Hatasu le soltó las manos y se apartó.
—¿Te gustan los peces de colores, Amerotke? ¡Ven! ¡Quítate las sandalias!
—Tengo los pies sucios. —Amerotke se sentía confuso por la respuesta de Hatasu. Miró a Senenmut por encima del hombro de la reina, que le devolvió la mirada con expresión grave.
—Vaya, no te preocupes por él —le susurró Hatasu. Unió las manos—. Somos una misma carne, una sola alma, un único corazón y una sola mente.
El magistrado vio brillar la pasión en los ojos de la soberana.
—Quieres que descubra la verdad —manifestó—, pero no puedo hacerlo si no confías en mí.
Hatasu se arrodilló a los pies de Amerotke y le desabrochó los cordones de las sandalias.
—Ven, lávate los pies.
Amerotke se vio un tanto ridículo, sentado en el borde del estanque, los pies sumergidos en el agua fresca, con Hatasu a su derecha y Senenmut a la izquierda. Hatasu chapoteaba con los pies en el agua. Al juez la situación le resultaba irreal: ella era la leona, la mujer que había acabado sin piedad con sus enemigos, tanto en su reino como en el extranjero. Ahora, en cambio, estaba sentada aquí como una niña esperando que le cuenten una historia.

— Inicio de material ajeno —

/-- R68: `MR 500`, `MW 7FF 0` (P6 case d). -/
theorem test_decode_bus_outOfRange :
    decodeTableWord 16 0b0_10100000000 = some (.outOfRange false 0x500 0) ∧
    decodeTableWord 16 0b1_11111111111 = some (.outOfRange true 0x7FF 0) := by
  decide

/-- R67: the data word of a request reaches the instruction, and ENGINE_BASE is taken off the address. -/
theorem test_decode_bus_request :
    decodeBus { Params.default with engineBase := 0x80000000#32 }
      { we := true, addr := 0x80000402#32, wdata := 0xC } = .wrChainLength 0xC := by
  decide

/-- R6, R8: a port carries DW bits. -/
theorem test_decode_bus_narrow :
    decodeBus narrow { we := true, addr := 0x402#32, wdata := 0x1000C } = .wrChainLength 0xC ∧
    decodeBus { narrow with dataWidth := 64 } { we := true, addr := 0x402#32, wdata := 0x10000000C } =
      .wrChainLength 0x10000000C := by
  decide

/-- R160: the line `MW 403 1`. -/
theorem test_decode_mw :
    decodeLine Params.default [0x4D, 0x57, 0x20, 0x34, 0x30, 0x33, 0x20, 0x31, 0x0A] = .ok (.mw 0x403 1) := rfl

/-- R160: the line `MR 3fF`. -/
theorem test_decode_mr : decodeLine Params.default [0x4D, 0x52, 0x20, 0x33, 0x66, 0x46, 0x0A] = .ok (.mr 0x3FF) := rfl

/-- R160: the line `STARTSIM B1`. -/
theorem test_decode_startsim :
    decodeLine Params.default [0x53, 0x54, 0x41, 0x52, 0x54, 0x53, 0x49, 0x4D, 0x20, 0x42, 0x31, 0x0A] =
      .ok (.startsim [0x42, 0x31]) := rfl

/-- R160: the line `STOPSIM`. -/
theorem test_decode_stopsim :
    decodeLine Params.default [0x53, 0x54, 0x4F, 0x50, 0x53, 0x49, 0x4D, 0x0A] = .ok .stopsim := rfl

/-- R160: the line `EXIT`. -/
theorem test_decode_exit : decodeLine Params.default [0x45, 0x58, 0x49, 0x54, 0x0A] = .ok .exit := rfl

/-- R160: lines that are none of the five: `EXIT` without its newline, `MX 1`, `MR 4G`, `MR`. -/
theorem test_decode_line_rejects :
    decodeLine Params.default [0x45, 0x58, 0x49, 0x54] = .error .unterminatedLine ∧
    decodeLine Params.default [0x4D, 0x58, 0x20, 0x31, 0x0A] = .error .unknownLine ∧
    decodeLine Params.default [0x4D, 0x52, 0x20, 0x34, 0x47, 0x0A] = .error .malformedHex ∧
    decodeLine Params.default [0x4D, 0x52, 0x0A] = .error .unknownLine := ⟨rfl, rfl, rfl, rfl⟩

/-- R160: `MW 0 10000` on a bus of 16 bits. -/
theorem test_decode_mw_wide :
    decodeLine narrow [0x4D, 0x57, 0x20, 0x30, 0x20, 0x31, 0x30, 0x30, 0x30, 0x30, 0x0A] =
      .error .valueTooWide := rfl

/-- R150, R157: `scan_ir(8, '5a')` (a lowercase digit: assumption 25), `scan_dr(4, 'F')`, `runtest(5)`, and a character that is no digit. -/
theorem test_decode_call :
    decodeCall .scanIr 8 [0x35, 0x61] = .ok (.scanIr 8 [5, 0xA]) ∧
    decodeCall .scanDr 4 [0x46] = .ok (.scanDr 4 [0xF]) ∧
    decodeCall .runtest 5 [] = .ok (.runtest 5) ∧
    decodeCall .scanDr 4 [0x47] = .error .nonHexDigit := ⟨rfl, rfl, rfl, rfl⟩

/-- R160: '0', 'B' and '2345' have 1, 1 and 4 digits; the two cases of the digit A. -/
theorem test_hex :
    hexLength 0 = 1 ∧ hexLength 0xB = 1 ∧ hexLength 0x2345 = 4 ∧ hexDigitsOf 4 0x2345 = [2, 3, 4, 5] ∧
    hexChar 0xA = 0x41 ∧ lowerHexChar 0xA = 0x61 ∧ lowerHexChar 9 = 0x39 := by
  decide

/-! ## TapGraph (V20, V21), ScanBuffer (V30), vector text (V41) -/

/-- V20. -/
theorem test_path :
    path .shiftDr .exit2Ir = [true, true, true, true, false, true, false, true] ∧
    path .runTestIdle .shiftIr = [true, true, false, false] ∧
    path .exit2Dr .pauseDr = [false, true, false] ∧
    path .updateIr .testLogicReset = [true, true, true] := by
  decide

/-- V20, the diagonal. -/
theorem test_route_diagonal :
    route .testLogicReset .testLogicReset = true ∧ route .runTestIdle .runTestIdle = false := by
  decide

/-- V21: four pulses are not enough from CAPTURE_IR, five are. -/
theorem test_five_ones :
    tapRun .captureIr [true, true, true, true] = .selectIr ∧
    tapRun .captureIr [true, true, true, true, true] = .testLogicReset := by
  decide

/-- V30. -/
theorem test_nbytes :
    nbytes 1 = 1 ∧ nbytes 8 = 1 ∧ nbytes 9 = 2 ∧ nbytes 12 = 2 ∧ nbytes 8192 = 1024 := by
  decide

/-- V30: `read_bit(8191)`, `read_bit(9)`, `read_bit(8)`. -/
theorem test_readBit :
    readBit { boot with buf := [(1023, 0x80)] } 8191 = true ∧
    readBit { boot with buf := [(0, 0xFF), (1, 0x0A)] } 9 = true ∧
    readBit { boot with buf := [(0, 0xFF), (1, 0x0A)] } 8 = false := by
  decide

/-- V30: `write_bit(3, 0)`, `write_bit(9, 0)`, `write_bit(8191, 1)`. -/
theorem test_writeBit :
    readByte (writeBit { boot with buf := [(0, 0xFF)] } 3 false) 0 = 0xF7 ∧
    readByte (writeBit { boot with buf := [(0, 0xFF), (1, 0xFF)] } 9 false) 1 = 0xFD ∧
    readByte (writeBit { boot with buf := [(1023, 0x00)] } 8191 true) 1023 = 0x80 := by
  decide

/-- V41: '1BEEF' with count 17, '15' with count 5; the results are the characters '1F77D', '0D' and '5'. -/
theorem test_vector_text :
    encodeVector [1, 0xB, 0xE, 0xE, 0xF] = [0xEF, 0xBE, 0x01] ∧
    decodeVector 17 [0x7D, 0xF7, 0x01] = [0x31, 0x46, 0x37, 0x37, 0x44] ∧
    decodeVector 5 [0x0D] = [0x30, 0x44] ∧ decodeVector 4 [0x05] = [0x35] := by
  decide

/-! ## The command codes (V31, V40, P6) -/

/-- P6 (a): no pulse, `pending` stays 1. -/
theorem test_cmdNone :
    ends (exec .cmdNone (armed 0 boot)) (fun t => decide (t.eng = .idle ∧ t.pending = true ∧ t.go = true)) = true := by
  decide

theorem test_cmdReserved :
    ends (exec .cmdReserved4 (armed 4 boot)) (fun t => decide (t.eng = .idle ∧ t.pending = true)) = true ∧
    ends (exec .cmdReserved5 (armed 5 boot)) (fun t => decide (t.eng = .idle ∧ t.pending = true)) = true ∧
    ends (exec .cmdReserved6 (armed 6 boot)) (fun t => decide (t.eng = .idle ∧ t.pending = true)) = true ∧
    ends (exec .cmdReserved7 (armed 7 boot)) (fun t => decide (t.eng = .idle ∧ t.pending = true)) = true := by
  decide

/-- V40, row 1, and its final pins. -/
theorem test_cmdScan :
    ends (exec .cmdScan (scanFrom .runTestIdle .shiftDr .runTestIdle 2 0x02 0)) (fun t =>
      decide (t.curState = .runTestIdle ∧ readByte t 0 = 0x02 ∧ t.scanTms = false ∧ t.endTms = true ∧
        t.tms = false ∧ t.tdi = true ∧ t.tck = false)) = true := by
  decide

/-- V31: bits 10 to 15 stay, the device's register holds 0xFFC0. -/
theorem test_cmdScan_across_bytes :
    ends (exec .cmdScan { scanFrom .runTestIdle .shiftDr .runTestIdle 10 0xFF 0xFF with
        dut := .register (List.replicate 16 false) }) (fun t =>
      decide (readByte t 0 = 0x00 ∧ readByte t 1 = 0xFC ∧
        t.dut = .register (List.replicate 6 false ++ List.replicate 10 true))) = true := by
  decide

—Amaba a Tutmosis —comenzó la reina—. Era hombre bondadoso, débil y enfermo pero de buen corazón. Padecía de epilepsia y afirmaba tener visiones. A veces le resultaba difícil, Amerotke, creer en todos los extraños dioses de Egipto, adorar a un cocodrilo, y se preguntaba por qué el señor Amón-Ra tenía la cabeza de un estúpido carnero. Discutía con los sabios; no. era un ateo pero buscaba algo más. —Exhaló un suspiro—. Marchó al norte contra la gente del mar. Al mismo tiempo, recibió una carta de Neroupe, el guardián de las pirámides de Sakkara. Al parecer, Tutmosis acudió allí en el viaje de regreso. Neroupe había muerto, pero no sin dejar instrucciones secretas para Tutmosis explicándole cómo entrar en determinados túneles que lo llevarían hasta la biblioteca perdida de Kéops, el gran faraón que vivió hace centenares de años.
Hatasu hizo una pausa que aprovechó para refrescarse el cuello con un poco de agua.
—Me escribió después de la visita a la pirámide. Destruí la carta pero recuerdo que dedicaba unas pocas líneas al tema: anunciaba que a su regreso a Tebas actuaría en representación del único dios contra los falsos ídolos en nuestros templos. —Se encogió de hombros—. No presté mucha atención a Tutmosis el místico. —Inspiró con fuerza mientras volvía a chapotear con los pies en el agua—. Sólo esperaba con ansia su regreso. El resto de sus oficiales llegaron a Tebas para preparar la entrada victoriosa de Tutmosis.
—Díselo —intervino Senenmut—. Háblale de las cartas del chantajista.
—Mientras esperaba su regreso —añadió Hatasu, apresuradamente—, comencé a recibir unos mensajes, pequeños rollos de papiro escritos por una mano educada. —Meneó la cabeza—. Me convertí en la víctima de un chantaje.
—¡Chantaje! —exclamó Amerotke.
Hatasu levantó una mano y apoyó un dedo contra los labios del juez; la uña, pintada de color rojo vivo, se hundió en la carne.
—Lo que te diré, Amerotke, no debes repetírselo nunca a nadie. Cuando era una niña, mi madre me dijo que yo había sido concebida por el dios Amón-Ra, que la había visitado en su dormitorio. —Se llevó una mano a la peluca y retorció un mechón hasta que comenzó a gotear el aceite perfumado que lo impregnaba—. Yo era una niña y mi madre estaba tan inmersa en sus historias de dioses, que lo consideré una fábula. Las cartas del chantajista recuperaron el tema: afirmaban que mi madre había sido infiel a su esposo y que había yacido con un sacerdote del templo de Amón-Ra. Yo no pertenecía a la línea de sangre del faraón sino que era una bastarda, una hija ilegítima. Debía cumplir con todo lo que se me ordenaba o enfrentarme a las consecuencias. No tenía elección, el chantajista afirmaba tener pruebas para demostrar su historia.